Entries taken from a collection:
/-- The loss or end of one connection (R253): an admin connection ends its association with all its connections; an I/O connection only
its queue.  Commands are dropped as R230 steps 1 to 3 state. -/
def closeConn (a how : Nat) (s : State) : State :=
  match mfind s.fab.ctxs a with
  | none => s
  | some x =>
    if x.state = 4 && !x.io then
      let s := dropCmds (fun c => c.port = 1 + a) s
      let ios := (s.fab.ctxs.filter fun e => e.2.io && e.2.assoc = a && e.2.state = 4 && e.1 != a).map (·.1)
      let s := ios.foldl (fun s b => endConn b (if how = 2 then 1 else how % 2) s) s
      let s := { s with hpt.reserved := mdel s.hpt.reserved (0x1000 + a), hpt.feats := s.hpt.feats.filter fun f => f.1 / 2 ^ 20 != 0x1000 + a,
                        hpt.attach := s.hpt.attach.filterMap fun e => let l := e.2.filter (· != 0x1000 + a); if l.isEmpty then none else some (e.1, l) }
      raise EV_FAB_ASSOCEND (x.port + a * 2 ^ 8) (endConn a how s)
    else endConn a how (dropCmds (fun c => c.port != 0 && c.port < 8192 && c.sq = 32768 + a) s)

/-- PORT_LINK_UP (R246). -/
def execPortLinkUp (p : Fin 4) (s : State) : Out :=
  .next (if s.domOn dFABRIC && s.on FAB_PORTCTL_ENA p && !s.flag FAB_PORTSTAT_UP p then raise EV_FAB_LINKUP p (s.setFld FAB_PORTSTAT_UP 1 p) else s)

/-- A port's link goes down: its connections close, transit entries that use it go (R249, R258). -/
def portDown (p : Nat) (s : State) : State :=
  if !s.flag FAB_PORTSTAT_UP p then s else
  let s := { s.setReg FAB_PORTSTAT 0 p with fab.fill := s.fab.fill.filter fun e => e.1 / 8 != p }
  let s := ((s.fab.ctxs.filter fun x => x.2.port = p).map (·.1)).foldl (fun s a => closeConn a 2 s) s
  let s := { s with hrd.transit := s.hrd.transit.filter fun t => t.2.port != p && t.2.out != p }
  raise EV_FAB_LINKDOWN p (transitSettle s)

/-- PORT_LINK_DOWN (R249). -/
def execPortLinkDown (p : Fin 4) (s : State) : Out := .next (if s.domOn dFABRIC then portDown p s else s)

/-- ARP_REQUEST (R247): for the port's IPv4 address; the sender's MAC and address. -/
def execArpRequest (p : Fin 4) (vid : Option (BitVec 12)) (target : Word) (smac : BitVec 48) (sip : Word) (s : State) : Out :=
  fabRx p vid (fun s =>
    if target.toNat != 0 && s.cur FAB_IPV4_ADDR p = target.toNat then
      s.emit (.frame "fabric" "ARP reply" [p, smac.toNat, sip.toNat, target.toNat, s.cur FAB_MAC_LO_MAC p + s.cur FAB_MAC_HI_MAC p * 2 ^ 32])
    else rxDrop s) s

/-- The port's IPv6 address; word 0 is the most significant. -/
def State.portV6 (s : State) (p : Nat) : Nat :=
  s.cur FAB_IPV6_ADDR p 0 * 2 ^ 96 + s.cur FAB_IPV6_ADDR p 1 * 2 ^ 64 + s.cur FAB_IPV6_ADDR p 2 * 2 ^ 32 + s.cur FAB_IPV6_ADDR p 3

/-- NEIGHBOUR_SOLICITATION (R247). -/
def execNeighbourSolicitation (p : Fin 4) (vid : Option (BitVec 12)) (target : BitVec 128) (smac : BitVec 48) (s : State) : Out :=
  fabRx p vid (fun s =>
    if target.toNat != 0 && s.portV6 p = target.toNat then
      s.emit (.frame "fabric" "neighbour advertisement" [p, smac.toNat, target.toNat, s.cur FAB_MAC_LO_MAC p + s.cur FAB_MAC_HI_MAC p * 2 ^ 32])
    else rxDrop s) s

/-- The family of an address is on at a port. -/
def State.familyOn (s : State) (p : Nat) (v6 : Bool) : Bool := if v6 then s.portV6 p != 0 else s.cur FAB_IPV4_ADDR p != 0

/-- ECHO_REQUEST (R247). -/
def execEchoRequest (p : Fin 4) (vid : Option (BitVec 12)) (v6 : Bool) (smac : BitVec 48) (ident : Word) (s : State) : Out :=
  fabRx p vid (fun s => if s.familyOn p v6 then s.emit (.frame "fabric" "echo reply" [p, smac.toNat, b2n v6, ident.toNat]) else rxDrop s) s

/-- PFC_FRAME (R247): honoured for the priorities in PFCEN; en has the priorities the frame names, pause those it pauses. -/
def execPfcFrame (p : Fin 4) (en pause : Byte) (s : State) : Out :=
  .next (if !s.portUp p then s else
    let m := en.toNat &&& s.cur FAB_PORTCTL_PFCEN p
    let old := s.fld FAB_PORTSTAT_RXPAUSE p
    s.setFld FAB_PORTSTAT_RXPAUSE ((old &&& (255 - m)) + (m &&& pause.toNat)) p)

/-- The sending side of PFC (R248): a priority in PFCEN is paused when it holds more than 512 KiB of the buffer, and released below 256 KiB. -/
def pfcSettle (p prio : Nat) (s : State) : State :=
  let held := mget 0 s.fab.fill (8 * p + prio)
  let en := nbit (s.cur FAB_PORTCTL_PFCEN p) prio
  let old := s.fld FAB_PORTSTAT_TXPAUSE p
  let tx := nbit old prio
  if en && !tx && 524288 < held then (s.setFld FAB_PORTSTAT_TXPAUSE (old + 2 ^ prio) p).emit (.frame "fabric" "PFC" [p, prio, 65535])
  else if tx && (held < 262144 || !en) then (s.setFld FAB_PORTSTAT_TXPAUSE (old - 2 ^ prio) p).emit (.frame "fabric" "PFC" [p, prio, 0])
  else s

/-- Bytes of a priority leave the receive buffer. -/
def rxDrain (p prio n : Nat) (s : State) : State :=
  pfcSettle p prio { s with fab.fill := mmod 0 s.fab.fill (8 * p + prio) (fun h => h - min h n) }

/-- n bytes of a priority do not fit in the port's 4 MiB. -/
def State.rxFull (s : State) (p n : Nat) : Bool :=
  4194304 < n + (s.fab.fill.filter fun e => e.1 / 8 = p).foldl (fun t e => t + e.2) 0

/-- n bytes of a priority enter the receive buffer. -/
def rxFill (p prio n : Nat) (s : State) : State := pfcSettle p prio { s with fab.fill := mmod 0 s.fab.fill (8 * p + prio) (· + n) }

/-- FRAME_DROP (R247, R248): a frame that the port does not accept; drained bytes of its priority have left the buffer since the last frame. -/
def execFrameDrop (p : Fin 4) (prio : Fin 8) (drained : Nat) (s : State) : Out :=
  .next (if s.portUp p then rxDrop (rxDrain p prio drained s) else s)

/-! ### TCP (R249, R250) -/

/-- A SYN arrives: the peer's MAC, address and port, the port it is for, its sequence number, its options. -/
def synIn (p : Nat) (v6 : Bool) (smac addr rport dport seq : Nat) (o : TcpOpts) (s : State) : State :=
  let rst (s : State) : State := (s.emit (.frame "fabric" "RST" [p, smac, addr, rport, dport, seq])).inc FAB_RSTSENT_COUNT
  if !s.familyOn p v6 then rxDrop s
  else if dport != s.cur FAB_TCP_LPORT then rst s
  else if s.fab.ctxs.any fun x => x.2.port = p && x.2.addr = addr && x.2.rport = rport && x.2.v6 = v6 then s
  else match (List.range s.fab.maxCtx).find? fun a => (mfind s.fab.ctxs a).isNone with
    | none => raise EV_FAB_CTXFULL p (rst (s.setFld FAB_STAT_CTXFULL 1))
    | some a =>
      let (iss, s) := s.freshBits 32
      let mss := 4 * s.cur FAB_PORTCTL_MTU p - (if v6 then 60 else 40)
      let peer := min mss (match o.mss with | some m => m.toNat | none => if v6 then 1220 else 536)
      let ecn := o.ecn && s.on FAB_TCP_ECN
      let x : Ctx := { state := 1, port := p, mac := smac, addr, rport, v6, rcv := (seq + 1) % 2 ^ 32, snd := (iss.toNat + 1) % 2 ^ 32, una := iss.toNat,
                       sentAt := s.mtime, mss := peer, wscale := o.wscale.map BitVec.toNat, ts := o.ts, ecn, cwnd := 10 * peer, ssth := 2 ^ 30 }
      setCtx a x (tcpSend a "SYN-ACK" { x with snd := iss.toNat } [mss, b2n ecn, b2n o.wscale.isSome, b2n o.ts] s)

/-- TCP_SYN (R249, R250). -/
def execTcpSyn (p : Fin 4) (vid : Option (BitVec 12)) (v6 : Bool) (smac : BitVec 48) (addr : BitVec 128) (rport dport : BitVec 16) (seq : Word)
    (opts : TcpOpts) (s : State) : Out :=
  fabRx p vid (synIn p v6 smac.toNat addr.toNat rport.toNat dport.toNat seq.toNat opts) s

/-- Act on a segment of a context that is not free, on a port that is up. -/
def withCtx (a : Nat) (f : Ctx → State → State) (s : State) : Out :=
  match mfind s.fab.ctxs a with
  | none => .next s
  | some x => .next (if s.portUp x.port then f x s else s)

/-- TCP_HANDSHAKE_ACK (R249). -/
def execTcpHandshakeAck (a : Fin 4096) (ack : Word) (s : State) : Out :=
  withCtx a (fun x s => if x.state = 1 && ack.toNat = x.snd then setCtx a { x with state := 2, una := x.snd, retries := 0 } s else s) s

▶ _How to complete this task_: Could you retype exactly the lines from the one containing "def withCtx (a" through the final line of the data above, and no others?

▶ _Exercise answer_:
def withCtx (a : Nat) (f : Ctx → State → State) (s : State) : Out :=
  match mfind s.fab.ctxs a with
  | none => .next s
  | some x => .next (if s.portUp x.port then f x s else s)

/-- TCP_HANDSHAKE_ACK (R249). -/
def execTcpHandshakeAck (a : Fin 4096) (ack : Word) (s : State) : Out :=
  withCtx a (fun x s => if x.state = 1 && ack.toNat = x.snd then setCtx a { x with state := 2, una := x.snd, retries := 0 } s else s) s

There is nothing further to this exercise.